Hindalco opts for capital allocation framework to build value

The Dec-20 quarterly results have been favourable for the Hindalco. In addition, global demand for aluminium and copper as well as LME prices have been factors, but there is more to it.

February 26, 2021 10:20 IST | India Infoline News Service
In the recent past, Hindalco stock saw a sharp rise in price. If you just look at the stock price movement over the last one month, Hindalco is up 52%. That is not something that you normally get to see in a stock of the size and international reach of Hindalco. 

Data Source: NSE

The Dec-20 quarterly results have been favourable for the Hindalco. In addition, global demand for aluminium and copper as well as LME prices have been factors, but there is more to it. A lot of this price appreciation in the recent past is to do with the capital allocation framework laid out by Hindalco. What exactly is that and how does it matter.

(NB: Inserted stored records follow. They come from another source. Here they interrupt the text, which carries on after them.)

/-- Settles O25: PUT and PUT-NEXT put their text into the field they name, which holds or writes it. -/
theorem putIsHeldOrWritten : Obligations.PutIsHeldOrWritten := by
  intro v role f text o ho hl
  have happly : v.apply role o
      = { v with station := v.station.put role f text, context := { v.context with nextField := some f.start } } := by
    rcases ho with ⟨rfl, hf⟩ | ⟨rfl, hf⟩ <;> simp only [FormView.apply, hf, FormView.atField_some]
  rw [happly]
  refine ⟨rfl, fun hr hb hh => ?held, fun hw => ?written⟩
  case held =>
    subst hr
    rw [← padded_of_le (n := f.len) hl]
    exact Station.put_held text hb hh
  case written =>
    dsimp only
    rw [Station.put_written text hw, Station.page_withPage]
    refine ⟨?_, fun k hk => Page.cell_setContent _ f text k hk, rfl, Page.fields_setMark _ _ _⟩
    rw [Page.content_setMark, Page.content_setContent_padded, padded_of_le hl]

end Sys2Proof.Machine
end
section
/-! PROOFS. CLEAR (R14, R45, R79). -/

namespace Sys2Proof.Machine

/-! ### The blanking of the OPEN-ENTRY fields (R45, R79) -/

theorem Page.mem_openFields {p : Page} {f : Field} : f ∈ p.openFields ↔ f ∈ p.fields ∧ f.protection = .openEntry := by
  simp [Page.openFields, Field.isOpen]

/-- R45: a cell outside every OPEN-ENTRY field stays. -/
theorem Page.cell_blankOpen_outside {p : Page} {k : Nat} (h : ∀ f ∈ p.openFields, f.covers k = false) :
    p.blankOpen.cell k = p.cell k := read_foldContent_outside p.openFields (fun _ => []) p.cells k h

/-- R45: an OPEN-ENTRY field's content becomes all blanks. -/
theorem Page.content_blankOpen_open {p : Page} (hp : p.Lawful) {f : Field} (hf : f ∈ p.fields)
    (ho : f.protection = .openEntry) : p.blankOpen.content f = List.replicate f.len 0x20 := by
  refine Page.content_eq _ _ _ (List.length_replicate ..) fun k hk => ?_
  have hpw : p.openFields.Pairwise fun f g => f.start + f.len ≤ g.start := hp.2.1.filter _
  have hin := read_foldContent_inside p.openFields (fun _ => []) p.cells hpw f (Page.mem_openFields.mpr ⟨hf, ho⟩) k hk
  rw [padded_of_le (Nat.zero_le _), List.nil_append] at hin
  exact congrArg Cell.ch hin

/-- R45: a PROTECTED field keeps its content. -/
theorem Page.content_blankOpen_guarded {p : Page} (hp : p.Lawful) {f : Field} (hf : f ∈ p.fields)
    (hg : f.protection = .guarded) : p.blankOpen.content f = p.content f := by
  refine Page.content_congr fun k hk => Page.cell_blankOpen_outside fun g hgo => ?_
  obtain ⟨hgm, ho⟩ := Page.mem_openFields.mp hgo
  rw [Bool.eq_false_iff]
  intro hc
  rw [hp.covers_inj hf hgm hk hc, ho] at hg
  simp at hg

/-- R45: an OPEN-ENTRY field's mark is cleared. -/
theorem Page.mem_blankOpen_open {p : Page} {f : Field} (hf : f ∈ p.fields) (ho : f.protection = .openEntry) :
    { f with mark := false } ∈ p.blankOpen.fields :=
  List.mem_map.mpr ⟨f, hf, if_pos (by simp [Field.isOpen, ho])⟩

/-- R45: a PROTECTED field's record stays. -/
theorem Page.mem_blankOpen_guarded {p : Page} {f : Field} (hf : f ∈ p.fields) (hg : f.protection = .guarded) :
    f ∈ p.blankOpen.fields :=
  List.mem_map.mpr ⟨f, hf, if_neg (by simp [Field.isOpen, hg])⟩

/-! ### Fields that a promotion reaches or passes over (R13) -/

/-- R13: a field that a promotion does not reach keeps its record. -/
theorem Page.mem_promote_kept {p : Page} {hit : Field → Bool} {f : Field} (hf : f ∈ p.fields)
    (h : f.shadow = none ∨ hit f = false) : f ∈ (p.promote hit).fields := by
  refine List.mem_map.mpr ⟨f, hf, if_neg ?_⟩
  rcases h with h | h <;> simp [h]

Understanding capital allocation framework

Globally, the concept of capital allocation framework is quite common among large companies. When a company acquires and generates more cash flow than it requires in the normal course of business, it creates a problem of plenty. The question is how to deploy these excess cash flows in such a way as to enhance shareholder value. It may look like a good problem to have but, as many large companies have realized, it is not.

The legendary Warren Buffett captured the gist of capital allocation framework best, “Capital allocation decisions are critical in generating long-term value. This is especially true for higher quality companies that generate substantial excess capital. This excess capital is the extra cash flows that the core business generates above and beyond its organic growth needs. The effectiveness of how this excess capital, or free cash flow, is deployed can have a significant impact on long-term value creation of the enterprise”.

Why Capital allocation framework at Hindalco

To understand the need for capital allocation framework, let us first look at some of the key financials for Hindalco. Over the next five years, Hindalco expects to generate $1.2 billion of cashflows annually or $6 billion in total, after normal working capital and maintenance capex requirements. Allocation towards growth capex is estimated at $2.5-$3.0 billion over next five years, so the company still has nearly $3.0-3.5 billion of excess cash available. The question is how does it deploy this cash?

One important way to utilize cash flows is to repay debt. As of Dec-20, Hindalco had $11.14 billion of debt, which it proposes to reduce to $9.43 billion by Jun-21. That would effectively reduce the net debt/EBITDA ratio from 3.8X to 2.6X, making its solvency position a lot more comfortable. The eventual target is to touch net debt/EBITDA ratio of 2.5x over the next two years. However, the need of the hour is to put all these ideas into a solid framework and also include shareholder distribution into that. Here is how.

Hindalco’s all-new capital allocation framework for next 5 years

Details of Cash Flows Capital Allocation Framework
Cash flow generation over next 5 years after Working Capital plus Maintenance CAPEX $6.00 billion
Growth Capex over Next Five years $3.00 billion
Net Cash flows Available $3.00 billion
Allocation to Debt Reduction $1.80 billion
Allocation to Shareholder Returns $720 million
Allocation to Treasury $480 million
Data Source: Company Presentations

The capital allocation framework will be valid for next 5 years so there is clarity about the trajectory of how cash flows will be utilized in future. For example, out of the total net cash flow generation of $6 billion, nearly half will go towards capital expenditure. This is normally positive for stock valuations. Secondly, the company pledged to allocate 30% of the cash flow generated towards debt repayment. The graphic below captures how this will impact the net debt / EBITDA ratio.

Chart Source: Hindalco Investor Presentation
The total debt reduction by Hindalco by Jun-21 will be to the tune of $2.9 billion, which will include $2.6 billion debt reduction of Novelis and $0.3 billion Hindalco India. Even shareholders know what they can approximately expect as distribution, either in the form of dividends or buybacks.

Does capital allocation framework really add value?

In the Indian context, there is not much of evidence available on capital allocation frameworks as it is a new concept. However, one can look at the US example. Kevin Fogarty of Du Pont Capital has explained the impact of capital allocation framework with reference to TJX Corporation, a leading globally spread-out retailer in the US. According to Fogarty, the capital allocation framework resulted in the following for TJX Corporation.
  • 6% improvement in 10-year CAGR in revenues
  • 13.4% improvement in 10-year CAGR in EBIT
  • 16.8% improvement in 10-year CAGR in EPS

The net impact of the capital allocation framework was that the EPS grew 27% faster than the EBIT and the EPS grew 60% faster than revenues. Of course, one can argue that this may not be empirically tested in the Indian context. But, if Hindalco can even reap part of the benefits of its proposed 5-year capital allocation framework, which TJX managed, it could be a major value trigger for shareholders.